Please report every line of the listing below that has the word "boot" in it.

INPUT →
#####

theorem execLatchClear_touch (h : Touch W a s) (hw : Part.sub [.clock, .supply, .registers, .memory, .readback, .frame, .slots,
    .fences, .packets, .transactions, .programming, .configuration, .lanes, .results, .calibration, .scrub, .temperature,
      .tracking, .degraded, .repeats, .records, .suspects, .proxies, .clocks, .image, .load, .failures, .requests, .completions,
        .admission, .leaves, .prefixes, .sampling, .pages, .taint, .journal, .snapshots, .staged, .links, .plan, .quadrille,
          .membership, .pool, .doors, .yarrow, .audit, .boot, .larkspur, .mail, .service, .heat] W = true) (t : Nat) :
    ∀ u, execLatchClear t s = .next u → Touch W a u := by
  refine outTouch_step h hw ?_
  unfold execLatchClear
  exact outTouch_ite (outTouch_next (State.wiped_touch (State.at_touch .refl (by decide) _) (by decide) _)) (outTouch_next
    (State.at_touch .refl (by decide) _))

theorem execVcoreFail_touch (h : Touch W a s) (hw : Part.sub [.clock, .registers, .sent, .frame, .records, .clocks] W = true) (t
    region : Nat) :
    ∀ u, execVcoreFail t region s = .next u → Touch W a u := by
  refine outTouch_step h hw ?_
  unfold execVcoreFail
  exact outTouch_ite (outTouch_next (State.pllLoss_touch (State.evt_touch (State.setf_touch (State.at_touch .refl (by decide) _)
    (by decide) _ _) (by decide) _) (by decide) _)) (outTouch_next (State.at_touch .refl (by decide) _))

theorem State.wrReset_touch (h : Touch W a s) (hw : Part.sub [.supply, .registers, .memory, .sent, .readback, .frame, .slots,
    .fences, .packets, .transactions, .programming, .configuration, .lanes, .results, .calibration, .scrub, .temperature,
      .tracking, .degraded, .repeats, .records, .suspects, .proxies, .clocks, .image, .load, .failures, .requests, .completions,
        .admission, .leaves, .prefixes, .sampling, .pages, .taint, .journal, .snapshots, .staged, .links, .plan, .quadrille,
          .membership, .pool, .doors, .yarrow, .audit, .boot, .larkspur, .mail, .service, .heat] W = true) (q : Requester) (key :
            Nat) :
    Touch W a (State.wrReset s q key) := by
  refine h.step hw ?_
  unfold State.wrReset
  exact State.guarded_touch .refl (by decide) _ _ _ _ _ (fun u hu => (touch_ite (State.wiped_touch hu (by decide) _) hu))

theorem execPackageReset_touch (h : Touch W a s) (hw : Part.sub [.clock, .supply, .registers, .memory, .sent, .readback, .frame,
    .slots, .fences, .packets, .transactions, .programming, .configuration, .lanes, .results, .calibration, .scrub, .temperature,
      .tracking, .degraded, .repeats, .records, .suspects, .proxies, .clocks, .image, .load, .failures, .requests, .completions,
        .admission, .leaves, .prefixes, .sampling, .pages, .taint, .journal, .snapshots, .staged, .links, .plan, .quadrille,
          .membership, .pool, .doors, .yarrow, .audit, .boot, .larkspur, .mail, .service, .heat] W = true) (t : Nat) (q :
            Requester) (key : Nat) :
    ∀ u, execPackageReset t q key s = .next u → Touch W a u := by
  refine outTouch_step h hw ?_
  unfold execPackageReset
  exact outTouch_next (State.wrReset_touch (State.at_touch .refl (by decide) _) (by decide) _ _)

theorem State.extendFree_touch (h : Touch W a s) (hw : Part.sub [.registers, .yarrow, .free] W = true) (i : Nat) :
    Touch W a (State.extendFree s i) := by
  refine h.step hw ?_
  unfold State.extendFree
  exact State.extend_touch (touch_freeCount .refl (by decide) _) (by decide) _ _

theorem State.badRecord__touch (h : Touch W a s) (hw : Part.sub [.registers, .frame, .records, .audit] W = true) :
    Touch W a (State.badRecord_ s) := by
  refine h.step hw ?_
  unfold State.badRecord_
  exact touch_foldl _ (State.raise_touch (touch_audit .refl (by decide) _) (by decide) _ _ _ _ _) (fun u _ hu => (State.setf_touch
    hu (by decide) _ _))

theorem State.yarrowRuns_touch (h : Touch W a s) (hw : Part.sub [.registers, .yarrow, .larkspur] W = true) (y : Nat) (lOk : List Nat) :
    Touch W a (State.yarrowRuns s y lOk) := by
  refine h.step hw ?_
  unfold State.yarrowRuns
  exact (by
      try dsimp -proj only
      split
      · exact State.setf_touch (touch_lsp_yar (State.extend_touch (State.setf_touch (State.setf_touch .refl (by decide) _ _)
          (by decide) _ _) (by decide) _ _) (by decide) _ _) (by decide) _ _
      · exact touch_lsp (State.startLsp_touch (touch_lsp_yar (State.extend_touch (State.setf_touch (State.setf_touch .refl
          (by decide) _ _) (by decide) _ _) (by decide) _ _) (by decide) _ _) (by decide) _) (by decide) _)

#####

YOUR SOLUTION →
          .membership, .pool, .doors, .yarrow, .audit, .boot, .larkspur, .mail, .service, .heat] W = true) (t : Nat) :
          .membership, .pool, .doors, .yarrow, .audit, .boot, .larkspur, .mail, .service, .heat] W = true) (q : Requester) (key :
          .membership, .pool, .doors, .yarrow, .audit, .boot, .larkspur, .mail, .service, .heat] W = true) (t : Nat) (q :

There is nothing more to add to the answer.